Data provided:
-- ==== Sys2Proof/Machine/Exchange.lean ====
section
/-!
DEFINITION. VCHAIN and VXMAX and the arrival of their values (R160-R163).
-/
namespace Sys2Proof.Machine

open Sys2Proof

/-- Is a core granted to the job of core eid? -/
def State.sameJob (s : State) (eid o : Nat) : Bool := o == eid || ((s.core eid).job.isSome && (s.core o).job == (s.core eid).job)

/-- Insert a core in ascending LCN. -/
def insertLcn (s : State) (e : Nat) : List Nat → List Nat
  | [] => [e]
  | f :: r => if (s.core e).lcn.toNat < (s.core f).lcn.toNat then e :: f :: r else f :: insertLcn s e r

/-- The cores of a VCHAIN: those of the job in the cluster, in ascending LCN (R162). -/
def State.chainCores (s : State) (eid : Nat) : List Nat :=
  (((List.range 32).map fun i => eid / 32 * 32 + i).filter (s.sameJob eid)).foldl (fun l e => insertLcn s e l) []

/-- The cores of a VXMAX: of the same CORE bit in the four tiles of the mesh row (R163). -/
def rowCores (eid : Nat) : List Nat := [0, 1, 2, 3].map fun i => eid / 8 * 8 + 2 * i + eid % 2

/-- The accumulation type of VCHAIN (R139). -/
def accType (et : Et) : Et := if et = .f64 then .f64 else .f32
def accFmt (et : Et) : Fmt := if et = .f64 then .f64 else .f32

/-- The position of a core in a list. -/
def position (e : Nat) : List Nat → Nat
  | [] => 0
  | f :: r => if e = f then 0 else 1 + position e r

/-- A message whose fields are all zero. -/
def Msg.empty : Msg :=
  { dest := 0, src := 0, asid := 0, wld := false, kind := .request, gen := 0, guard := 0, ssn := 0, tag := none, seq := 0, opc := 0,
    addr := 0, ha := 0, a0 := 0, a1 := 0, a2 := 0, a3 := 0 }

/-- The result of an exchange arrives, with flags; a checkpoint, which is younger than every open exchange (R193), has them too (R188). -/
def State.landX (s : State) (sid : Nat) (x : XOpen) (v : VecVal) (fl : Fl) : State :=
  let t := max (s.cycleOf sid) x.ready
  s.modStrand sid fun k =>
    let k := k.receive t x.id fun _ => v
    let add := fun (l : List Pend) => if fl = 0 then l
      else l ++ [{ reg := none, val := 0, keep := 0, flags := fl, due := some t, fixed := false, id := 0 }]
    { k with pend := add k.pend, ra := k.ra.map fun c => { c with pend := add c.pend },
             xop := k.xop.filter fun (o : XOpen) => !(o.chain == x.chain && o.num == x.num),
             xin := k.xin.filter fun (o : XchgIn) => !(o.chain == x.chain && o.num == x.num) }

/-- Values that have arrived for an exchange. -/
def Strand.arrived (k : Strand) (x : XOpen) : List XchgIn :=
  k.xin.filter fun (o : XchgIn) => o.chain == x.chain && o.num == x.num

/-- Record that a participant has sent its sum, with the flags it has raised. -/
def State.setSent (s : State) (sid : Nat) (x : XOpen) (fl : Fl) : State :=
  s.modStrand sid fun k => { k with xop := k.xop.map fun (o : XOpen) =>
    if o.chain = x.chain ∧ o.num = x.num then { o with sent := true, flags := o.flags ||| fl } else o }

/-- A value of strand sid leaves for a core (R160): the strand of the same number there, by handler 0x0800, as the strand's next message. -/
def State.sendX (s : State) (sid : Nat) (x : Xchg) (e : Nat) : State :=
  let eid := sid / 4
  let m : Msg := { dest := e, src := eid, asid := (s.core eid).asid, wld := (s.strand sid).arch.wld, kind := .request,
                   gen := s.ownGen (eid / 512) (coreAgent eid), guard := 0, ssn := sid % 4, tag := none, seq := s.fresh + 1, opc := 0,
                   addr := 0, ha := intrinsic 0x0800, a0 := 0, a1 := 0, a2 := 0, a3 := 0 }
  s.bump.later (.exchange { x with msg := m })

/-- VCHAIN goes on at a participant: its sum is formed once the predecessor's is there, and sent on; the total ends it (R162). -/
def State.chainStep (s : State) (sid : Nat) (x : XOpen) : State :=
  let eid := sid / 4
  let k := s.strand sid
  let f := accFmt x.et
  let cores := s.chainCores eid
  let j := position eid cores
  let inn := k.arrived x
  match inn.find? fun i => i.total with
  | some i =>
    if i.et = accType x.et then s.landX sid x ((i.vals.headD 0).setWidth 4096) x.flags
    else s.landX sid x (BitVec.ofNat 4096 f.nan) (x.flags ||| Fl.nv)
  | none =>
    if x.sent then s
    else
      let own := (x.vals.headD 0).toNat
      let sum : Option FRes := if j = 0 then some (own, 0) else
        (inn.find? fun i => !i.total).map fun i =>
          if i.et = accType x.et then fAdd f x.rm (i.vals.headD 0).toNat own else (f.nan, Fl.nv)
      match sum with
      | none => s
      | some v =>
        let s := s.setSent sid x v.2
        let send := fun (s : State) (tot : Bool) (e : Nat) =>
          s.sendX sid { msg := Msg.empty, chain := true, num := x.num, total := tot, et := accType x.et, rlog := 0,
                        vals := [BitVec.ofNat 64 v.1] } e
        match cores[j + 1]? with
        | some e => send s false e
        | none =>
          if cores.length ≤ 1 then s.landX sid x (BitVec.ofNat 4096 v.1) (x.flags ||| v.2)
          else cores.foldl (fun s e => send s true e) s

/-- The largest magnitude of encodings: a NaN if there is one (R163). -/
def maxMag (f : Fmt) (l : List Nat) : Nat :=
  if l.any f.isNan then f.nan else l.foldl (fun m x => max m (x % 2 ^ (f.e + f.m))) 0

/-- Repeat each row's value over its columns. -/
def spread (nc : Nat) (l : List Nat) : List (Option Nat) := l.flatMap fun v => List.replicate nc (some v)

/-- VXMAX goes on at a participant: once the three other values are there, every row takes its maximum (R163). -/
def State.maxStep (s : State) (sid : Nat) (x : XOpen) : State :=
  let inn := (s.strand sid).arrived x
  match etFmt x.et with
  | none => s
  | some f =>
    if inn.length < 3 then s
    else
      let w := f.width
      let rows := List.range (2 ^ x.rlog)
      if inn.any fun i => i.et != x.et || i.rlog != x.rlog then
        s.landX sid x (BitVec.ofNat 4096 (packElems w (spread x.nc (rows.map fun _ => f.nan))).1) (x.flags ||| Fl.nv)
      else
        let m := rows.map fun r => maxMag f ((x.vals.getD r 0).toNat :: inn.map fun i => (i.vals.getD r 0).toNat)
        s.landX sid x (BitVec.ofNat 4096 (packElems w (spread x.nc m)).1) x.flags

/-- The open exchange of a kind and number goes on, if the strand has issued it. -/
def State.exchangeStep (s : State) (sid : Nat) (chain : Bool) (num : Nat) : State :=
  match (s.strand sid).xop.find? fun (o : XOpen) => o.chain == chain && o.num == num with
  | none => s
  | some x => if chain then s.chainStep sid x else s.maxStep sid x

/-- The partial dot product of R139. -/
def dotAux (f : Fmt) (src : Fmt) (rm : Rm) (p : FRes) : List (Nat × Nat) → FRes
  | [] => p
  | (a, b) :: r =>
    let q := FVal.mul (src.val a) (src.val b)
    let t := FVal.add rm (f.val p.1) q.1
    let z := f.finish rm (t.1, t.2 ||| q.2 ||| p.2)
    dotAux f src rm z r

def dot (f src : Fmt) (rm : Rm) : List (Nat × Nat) → FRes
  | [] => (0, 0)
  | (a, b) :: r => dotAux f src rm (f.finish rm (FVal.mul (src.val a) (src.val b))) r

/-- VCHAIN (R162). A lone participant's total lands as any other's, at t + n + 18 (DESIGN CHOICE, log entry 76). -/
def execVchain (d a b : VReg) (et : Et) (s : State) : Res :=
  let h := s.arch.shape
  let k := occupancy h.n (max h.w (accFmt et).width)
  let x := s.rv a
  let y := s.rv b
  .next (match etFmt et with
  | none => s.badVector
  | some src =>
    if !(etF et && et == h.et) then s.badVector
    else s.unlessAhead (s.vector true (3 * k) k fun t =>
      let p := dot (accFmt et) src s.arch.rm ((List.range h.n).map fun i => (elem x h.w i, elem y h.w i))
      let id := t.fresh + 1
      let n := t.cur.chainN
      let o : XOpen := { chain := true, num := n, id := id, pc := s.unit.pc, et := et, rlog := 0, nc := 0,
                         vals := [BitVec.ofNat 64 p.1], rm := s.arch.rm, flags := p.2, ready := s.unit.now + h.n + 18,
                         sent := false }
      let t := ({ t with fresh := id }.wlater (.v d) 0 id).modCur fun k => { k with chainN := n + 1, xop := k.xop ++ [o] }
      t.exchangeStep s.unit.sid true n))

/-- VXMAX (R163). Of several cores that are not granted, EVAL names that of the lowest tile (DESIGN CHOICE, log entry 75). -/
def execVxmax (d a : VReg) (et : Et) (s : State) : Res :=
  let h := s.arch.shape
  let k := occupancy h.n h.w
  let x := s.rv a
  .next (match etFmt et with
  | none => s.badVector
  | some f =>
    if !(etF et && et == h.et) then s.badVector
    else match (rowCores s.eid).find? fun e => !s.sameJob s.eid e with
      | some e => s.raise 5 cAccess (BitVec.ofNat 64 e)
      | none =>
        s.unlessAhead (s.vector true (2 * k) k fun t =>
          let row := fun r => (List.range h.nc).map fun c => elem x h.w (r * h.nc + c)
          let own := (List.range h.nr).map fun r => maxMag f (row r)
          let sig := (List.range h.n).any fun i => f.isSig (elem x h.w i)
          let id := t.fresh + 1
          let n := t.cur.maxN
          let rl := Nat.log2 h.nr
          let vals := own.map (BitVec.ofNat 64)
          let o : XOpen := { chain := false, num := n, id := id, pc := s.unit.pc, et := et, rlog := rl, nc := h.nc, vals := vals,
                             rm := s.arch.rm, flags := sigFlag sig, ready := s.unit.now + k + 4, sent := true }
          let t := ({ t with fresh := id }.wlater (.v d) (~~~(lowBits (h.n * h.w))) id).modCur fun k =>
            { k with maxN := n + 1, xop := k.xop ++ [o] }
          let t := (rowCores s.eid).foldl (fun t e => if e = s.eid then t else
            t.sendX s.unit.sid { msg := Msg.empty, chain := false, num := n, total := false, et := et, rlog := rl, vals := vals } e) t
          t.exchangeStep s.unit.sid false n))

end Sys2Proof.Machine
end

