/-- Are the line requests of an engine held, because the clock of a copy engine's cluster is to change (R420)? -/
def State.engHeld (s : State) : EngRef → Bool
  | .copy t => (s.cluster (t / 16)).hold.isSome
  | _ => false

/-- ENGINE_COMPLETION (R343, R344): the command's reads and writes are performed and its status lands. It waits for what its
strand issued before it (R239) and for accesses to its ranges issued before the registration (R240); an unmapped page holds it, and it
goes on from there. -/
def execEngineCompletion (e : EngRef) (tag : Nat) (s : State) : Res :=
  let from_ := engCluster e
  .next (match Map.find (s.engine e).running tag with
  | none => s
  | some m =>
    if s.msgOwes m || s.locksBusy (m.src / 2) m.seq || s.engHeld e then s.notYet
    else s.speaks (engDie e) (engAgent e) fun s =>
      let r := engWork from_ m { s := s, prog := Map.get EngProg.start (s.engine e).prog tag, got := .value 0 }
      let k := r.1
      let fl := k.prog.flags
      let stands := fun (s : State) => s.setEngine e { (s.engine e) with prog := Map.put (s.engine e).prog tag k.prog }
      match k.got with
      | .value _ =>
        if cmdOp m = 4 ∧ r.2 ≠ 0 then k.s.commandEnd e tag m (statusWord 2 0x0B r.2 fl) fl
        else k.s.commandEnd e tag m (statusWord 0 0 (if cmdOp m = 5 then r.2 else 0) fl) fl
      | .unmapped g => (stands k.s).holdEv (4 * m.src + m.ssn) m.asid g
          (if engWrites m g then .engineWrite else .engine) (.engineCompletion e tag)
      | .denied g => k.s.commandEnd e tag m (statusWord 2 0x08 (field g 0 32) fl) fl
      | .poison g => k.s.commandEnd e tag m (statusWord 2 0x10 (field (k.s.poisonedGranule m g) 0 32) fl) fl
      | .wait => (stands k.s).notYet)

/-- The service refuses a page that a command waits for: what it has done so far remains, with its flags (R344). -/
def State.refuseCommand (s : State) (e : EngRef) (tag : Nat) (g : Word) : State :=
  match Map.find (s.engine e).running tag with
  | none => s
  | some m =>
    let fl := (Map.get EngProg.start (s.engine e).prog tag).flags
    s.commandEnd e tag m (statusWord 2 0x08 (field g 0 32) fl) fl

end Sys2Proof.Machine
end

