-- ==== Sys2Proof/Machine/Agent.lean ====
section
/-!
DEFINITION. The table agent (R366-R384, R404): faults and their service, its commands, page moves, agents' generations, the
world table's hardware copy; and encodings that mean nothing.
-/
namespace Sys2Proof.Machine

open Sys2Proof

/-! ## Opening a fault (R374) -/

/-- Does a piece touch a 64 KiB region? -/
def pieceIn (r : Nat) (p : Piece) : Bool := regionOf p.gva == r || regionOf (p.gva + BitVec.ofNat 64 (p.len - 1)) == r

/-- Is a strand HELD at a page of the region: at its fetch, or at a reading of its unit? -/
def heldIn (r : Nat) (k : Strand) : Bool := k.st == .held && (match k.why with
  | .fetch => regionOf k.arch.pc == r
  | .unit g => regionOf g == r
  | _ => false)

/-- Does the core still wait for the region's page? -/
def State.awaits (s : State) (eid : Nat) (asid : BitVec 16) (r : Nat) : Bool :=
  let c := s.core eid
  c.side.any (fun (e : SideEntry) => e.asid == asid && regionOf e.line == r) ||
    (c.asid == asid && [0, 1, 2, 3].any fun i => heldIn r (s.strand (4 * eid + i)))

/-- KIND of a side-log entry (R356). -/
def sideKind (e : SideEntry) : Nat := if e.red.isSome then 2 else if e.rel then 1 else 0

def faultCode : FaultKind → Nat
  | .load => 0 | .atomic => 0 | .store => 1 | .engine => 2 | .engineWrite => 2 | .table => 3 | .host => 4

def faultWrites : FaultKind → Bool
  | .atomic => true | .store => true | .engineWrite => true
  | _ => false

/-- Post a word to the EXTERNAL line of a die's fault-service strand (R368). -/
def State.toService (s : State) (d : Nat) (w : Word) : State :=
  s.postExternal (field (s.hbm64 d (TA + 0x10)) 0 24 % 2 ^ 22 * 4 + field (s.hbm64 d (TA + 0x10)) 22 2) w

/-- The place of fault record n (R367). -/
def recordAt (n : Nat) : Nat := TA + 0x8000 + 32 * (n % 1024)

/-- Write a fault record at FTAIL and notify the service. -/
def State.record (s : State) (sid : Nat) (asid : BitVec 16) (gva : Word) (k : FaultKind) : State :=
  let d := gvaDie gva
  let n := s.hbm64 d (TA + 0x18)
  let old := (s.core (sid / 4)).side.find? fun (e : SideEntry) => e.asid == asid && regionOf e.line == regionOf gva
  let put := fun (s : State) (i : Nat) (w : Word) => s.setHbm64 d (recordAt n.toNat + 8 * i) w
  let s := put s 0 ((gva &&& ~~~(0xFFFF : Word)) + asid.zeroExtend 64)
  let s := put s 1 (BitVec.ofNat 64 (sid / 4 + sid % 4 * 2 ^ 22 + faultCode k * 2 ^ 24 + (if faultWrites k then 2 ^ 28 else 0)))
  let s := put s 2 (match old with | some e => e.line | none => 0)
  let s := put s 3 (match old with | some e => BitVec.ofNat 64 (sideKind e) | none => 0)
  let s := s.setHbm64 d (TA + 0x18) (n + 1)
  if (s.hbm64 d (TA + 0x10)).getLsbD 63 then s.toService d 1 else s

/-- The cores that the machine holds. -/
def State.eids (s : State) : List Nat := s.cores.map fun c => c.1

/-- Does a request still wait for the page of an open fault: a held step, a side-log entry, or a HELD strand? -/
def State.wanted (s : State) (f : OpenFault) : Bool := !f.held.isEmpty || s.eids.any fun eid => s.awaits eid f.asid f.region

/-- The ASID of a request that opens a fault: that of the steps held for a record, of the core's side-log entry, or else of its job. -/
def State.faultAsid (s : State) (eid : Nat) (g : Word) : BitVec 16 :=
  match (s.die (gvaDie g)).faults.find? fun (f : OpenFault) => f.region == regionOf g && f.num.isNone with
  | some f => f.asid
  | none => match (s.core eid).side.find? fun (e : SideEntry) => regionOf e.line == regionOf g with
    | some e => e.asid
    | none => (s.core eid).asid

/-- FAULT_OPEN (R374): a request that met an unmapped page opens a fault, or joins the open one; no record is written for requests that have
all been killed. With 1024 records unconsumed it waits in the agent. -/
def execFaultOpen (sid : Nat) (gva : Word) (k : FaultKind) (s : State) : Res :=
  let d := gvaDie gva
  let asid := s.faultAsid (sid / 4) gva
  let r := regionOf gva
  let old := (s.die d).faults.find? (OpenFault.isFor asid r)
  let num := s.hbm64 d (TA + 0x18)
  .next (
    if (match old with | some f => f.num.isSome || !s.wanted f | none => !s.awaits (sid / 4) asid r) then s
    else if 1024 ≤ (num - s.hbm64 d (TA + 0x20)).toNat then s.notYet
    else
      let f : OpenFault := { num := some num.toNat, asid := asid, region := r, held := match old with | some f => f.held | none => [] }
      (s.modDie d fun t => { t with faults := (t.faults.filter fun (o : OpenFault) => !o.isFor asid r) ++ [f] }).record sid asid gva k)

/-! ## The service's answer (R264, R268, R376) -/

/-- A step held by a fault goes on. -/
def State.letGo (s : State) (e : Ev) : State :=
  let s := match e with
    | .accessPerformed eid id => s.modCore eid fun c =>
        { c with accs := c.accs.map fun (a : Acc) => if a.id = id then { a with held := false } else a }
    | _ => s
  s.later e

/-- The strands of an ASID that are HELD at the region become READY; `f` says what else befalls each. -/
def State.freeHeld (s : State) (asid : BitVec 16) (r : Nat) (f : Strand → Strand) : State :=
  s.eids.foldl (fun s eid =>
    if (s.core eid).asid != asid then s
    else [0, 1, 2, 3].foldl (fun s i =>
      let sid := 4 * eid + i
      if heldIn r (s.strand sid) then s.modStrand sid fun k => (f k).makeReady (s.cycleOf sid) else s) s) s

/-- The page is mapped: held requests go on in arrival order, and side logs are replayed. -/
def State.faultMapped (s : State) (d : Nat) (f : OpenFault) : State :=
  let s := s.modDie d fun t => { t with faults := t.faults.filter fun (o : OpenFault) => !o.isFor f.asid f.region }
  let s := (f.held.foldl (fun s q => s.letGo q.2) s).freeHeld f.asid f.region id
  s.eids.foldl (fun s eid =>
    if (s.core eid).side.any fun (e : SideEntry) => e.asid == f.asid && regionOf e.line == f.region then
      s.once (.sideLogReplay eid f.region) else s) s

/-- A held access is refused (R264): it is gone, its result never lands, and its strand goes on. -/
def State.dropAcc (s : State) (eid : Nat) (a : Acc) : State :=
  let sid := 4 * eid + a.snum
  let s := s.modStrand sid fun k => k.forget (s.cycleOf sid) a.id
  let s := if (s.strand sid).why = .access a.id then s.modStrand sid fun k => k.makeReady (s.cycleOf sid) else s
  s.accDone eid a.id

/-- The lowest GVA of an access in a region. -/
def lowestIn (r : Nat) (l : List Piece) : Nat :=
  ((l.filter (pieceIn r)).map fun p => max p.gva.toNat (r * 2 ^ 16)).foldl min (2 ^ 64 - 1)

/-- Is a message a release that waits for what its strand issued before it (R232)? -/
def msgReleases : Ev → Option Msg
  | .softwareMessage m => some m
  | .semaphoreSignal m => some m
  | .ringAdvance m => some m
  | .mailboxInsert m => if [1, 3, 4].contains (field m.opc 0 3) then some m else none
  | _ => none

The task:
Only a number should come back: the count of lines above that include "table".

Solution for this task:
3